Before it started recruiting businesses to downtown, the chamber put its money where its mouth is.

“Our chamber decided to purchase a building on the historic Fayetteville Square,” says Steve Clark, Fayetteville chamber president and CEO, “because it is the town center for business and conversations of art, politics and life. Plus, it’s the crossroads where innovation, perspiration and hope come together.”

From its new home base downtown, the chamber is launching two big projects: the Fab Lab and a Regional Robotics Training Center. The Fab (short for “fabrication”) Lab will be a maker’s space, with tools and training that inspire and enable creators of all ages. It’s being produced in partnership with the Arkansas Regional Innovation Hub, and will hold tools of the trade, like 3-D printers, fabrication devices, laser-cutting tools and even sewing machines. The Robotics Training Center will be a place for Fayettevillians to gain skills with robotics used to fabricate and automate processes in factories or manufacturing facilities.

Building on Successes

The city’s efforts to build a district around the maker culture aren’t just based on dreams of becoming the next “it city” – they’re much more realistic than that.

“Our chamber believes that more than half of all the new products and services offered over the next three decades will owe their existence to either digital fabrication or automation,” Clark says. “We are building both the Fab Lab and the Regional Robotics Center [with that in mind] and, in fact, people are already beginning to come.”

Whether the chamber’s efforts are successful in the long term will be largely in the hands of the entrepreneurial community.

A Strong Track Record

Fortunately, the area has an extremely strong track record of innovation.
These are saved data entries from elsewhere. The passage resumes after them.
-- ==== Sys2Proof/Tests/Slice0.lean ====
section
/-! SUPPORT. Tests: ill-formed instructions, a word for every constructor written from its encoding, single steps from
the vectors of the spec, and witnesses for the hypotheses of the statements. -/

set_option Elab.async false
set_option maxRecDepth 20000

noncomputable section

namespace Sys2Proof.Tests

open Sys2Proof.Machine Sys2Proof.Safety

/-! ## Ill-formed instructions

Every constructor with a condition refuses the condition 0b1111 (R1353); then each other check of `Instr.wf`. -/

theorem test_ill_formed_condition_1 :
    ∀ i ∈ ([.mrs 15 0 8, .msrCpsrReg 15 11 9, .msrSpsrReg 15 4 11, .bx 15 3, .bxj 15 2, .blxReg 15 1,
      .clz 15 12 4, .qadd 15 10 8 12, .qsub 15 8 5 11, .qdadd 15 7 3 4, .qdsub 15 10 2 11, .bkpt 15 0x506 12,
      .smc 15 11, .smlabb 15 8 10 12 4, .smlabt 15 3 7 11 6, .smlatb 15 11 2 10 12, .smlatt 15 6 4 1 8, .smlawb 15 4 6 1 10,
      .smlawt 15 7 5 9 3, .smulwb 15 7 2 4, .smulwt 15 11 1 5, .smlalbb 15 3 6 2 1, .smlalbt 15 13 7 6 3, .smlaltb 15 7 4 3 10,
      .smlaltt 15 8 7 9 2, .smulbb 15 2 6 3] : List Instr) ++
     ([.smulbt 15 2 12 3, .smultb 15 9 10 6, .smultt 15 13 9 8, .swp 15 3 11 2, .swpb 15 1 4 8, .ldrex 15 11 10,
      .ldrexd 15 12 5, .ldrexb 15 6 7, .ldrexh 15 11 8, .strex 15 1 11 2, .strexd 15 13 10 3, .strexb 15 6 8 10,
      .strexh 15 2 5 12, .mul 15 1 13 8 3, .mla 15 0 2 11 9 4, .umaal 15 8 10 2 11, .mls 15 7 6 10 4, .umull 15 0 1 9 3 4,
      .umlal 15 0 12 10 11 1, .smull 15 1 7 10 2 13, .smlal 15 0 9 4 7 12, .strhtImm 15 0 1 6 12 7, .strhtReg 15 0 12 6 8, .ldrhtImm 15 1 2 10 8 7,
      .ldrhtReg 15 1 9 5 13, .ldrsbtImm 15 1 13 5 12 2] : List Instr) ++
     ([.ldrsbtReg 15 1 6 8 12, .ldrshtImm 15 1 4 6 9 13, .ldrshtReg 15 1 11 10 12, .strhImm 15 1 0 1 9 10 2 6, .strhReg 15 1 1 1 7 2 12, .ldrhImm 15 1 1 1 11 7 4 8,
      .ldrhReg 15 0 1 0 4 11 10, .ldrsbImm 15 1 1 1 13 2 3 9, .ldrsbReg 15 0 0 0 10 4 13, .ldrshImm 15 1 0 1 8 12 5 13, .ldrshReg 15 0 1 0 2 4 13, .ldrdImm 15 1 0 0 12 1 11 7,
      .ldrdReg 15 1 1 1 2 10 3, .strdImm 15 1 1 0 3 6 9 4, .strdReg 15 0 0 0 2 6 4, .movw 15 12 4 0x1bf, .movt 15 1 10 0xc96, .nop 15,
      .yield 15, .wfe 15, .wfi 15, .sev 15, .dbg 15 6, .hintOther 15 0x5a,
      .msrCpsrImm 15 4 0xbc8, .msrSpsrImm 15 8 0x1c7] : List Instr) ++
     ([.andImm 15 0 3 13 0x220, .andReg 15 1 4 8 6 1 3, .andRsr 15 1 1 13 9 3 12, .eorImm 15 1 7 11 0xafd, .eorReg 15 1 12 10 0x17 2 6, .eorRsr 15 0 5 6 13 2 3,
      .subImm 15 1 8 12 0xf8c, .subReg 15 1 13 4 0x13 3 8, .subRsr 15 0 8 12 9 1 5, .rsbImm 15 0 1 7 0x81c, .rsbReg 15 1 7 13 1 3 3, .rsbRsr 15 0 2 4 10 3 5,
      .addImm 15 1 10 12 0x943, .addReg 15 0 6 10 2 3 13, .addRsr 15 1 2 7 13 1 10, .adcImm 15 0 11 4 0x7a2, .adcReg 15 1 6 8 12 3 13, .adcRsr 15 0 12 3 13 3 7,
      .sbcImm 15 0 4 10 0x5c5, .sbcReg 15 1 8 10 6 2 3, .sbcRsr 15 1 13 1 9 3 6, .rscImm 15 1 8 5 0x4a3, .rscReg 15 1 8 12 0x15 1 9, .rscRsr 15 1 6 3 12 3 2,
      .tstImm 15 12 0x99c, .tstReg 15 8 12 2 11] : List Instr) ++
     ([.tstRsr 15 4 10 3 12, .teqImm 15 13 0x257, .teqReg 15 1 3 3 12, .teqRsr 15 5 4 1 13, .cmpImm 15 5 0xf2a, .cmpReg 15 13 7 1 1,
      .cmpRsr 15 8 13 1 6, .cmnImm 15 1 0xfa2, .cmnReg 15 12 1 3 3, .cmnRsr 15 5 12 2 1, .orrImm 15 0 6 7 0xdad, .orrReg 15 1 4 1 0x1c 3 3,
      .orrRsr 15 0 8 13 7 1 9, .movImm 15 0 2 0x256, .movReg 15 1 10 14 3 1, .movRsr 15 1 12 11 1 1, .bicImm 15 0 13 8 0x50b, .bicReg 15 0 4 1 13 3 7,
      .bicRsr 15 1 9 5 12 1 8, .mvnImm 15 0 12 0xb16, .mvnReg 15 0 4 4 3 9, .mvnRsr 15 1 4 12 1 8, .lslImm 15 1 8 0x1c 11, .lslReg 15 0 10 3 9,
      .lsrImm 15 0 9 0x1a 6, .lsrReg 15 0 9 4 5] : List Instr), i.wf = false := by decide +kernel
More than half of all the intellectual property patents issued in Arkansas are issued to businesses in Fayetteville, and companies like One Country have received huge venture capital investments.

That combination of a track record of intellectual property creation and the success of businesses like One Country has made it easier to attract even more businesses to the area, making the district an organic outgrowth of what’s already happening in town.

As it has taken shape, the district has attracted a group of businesses with a wide range of products which share some core similarities.

“The strength of these organizations comes from the fact that each has similar and overlapping goals,” Clark says. “And because they collaborate rather than compete, no resources are duplicated.”

Synergy might be a popular buzzword, but Clark says it’s a real thing in this relatively small part of downtown.

“The net effect of not duplicating resources is that each entity has more resources available for it to operate.” 

Other companies are buying what Clark and the Innovation Hub are selling. Entrepreneur-focused outfits StartUp Junkie and Hayseed Venture have established a presence there, along with the University of Arkansas.

The district is still a new idea, and like many of the startup organizations it’s attracting (even the successful ones), its future isn’t set in stone. Instead, for the project to succeed, it must be able to pivot toward emerging business trends and economic needs.

“This district offers a home, tools, ideas, mentorship, physical support and encouragement to try, to fail and to try again,” Clark says. “The focus in the district is about making, doing, creating and not about timelines or profits.”

That’s the kind of mentality that has helped many startups win big.

The area has an extremely strong track record of innovation. More than half of all the intellectual property patents issued in Arkansas are issued to businesses in Fayetteville.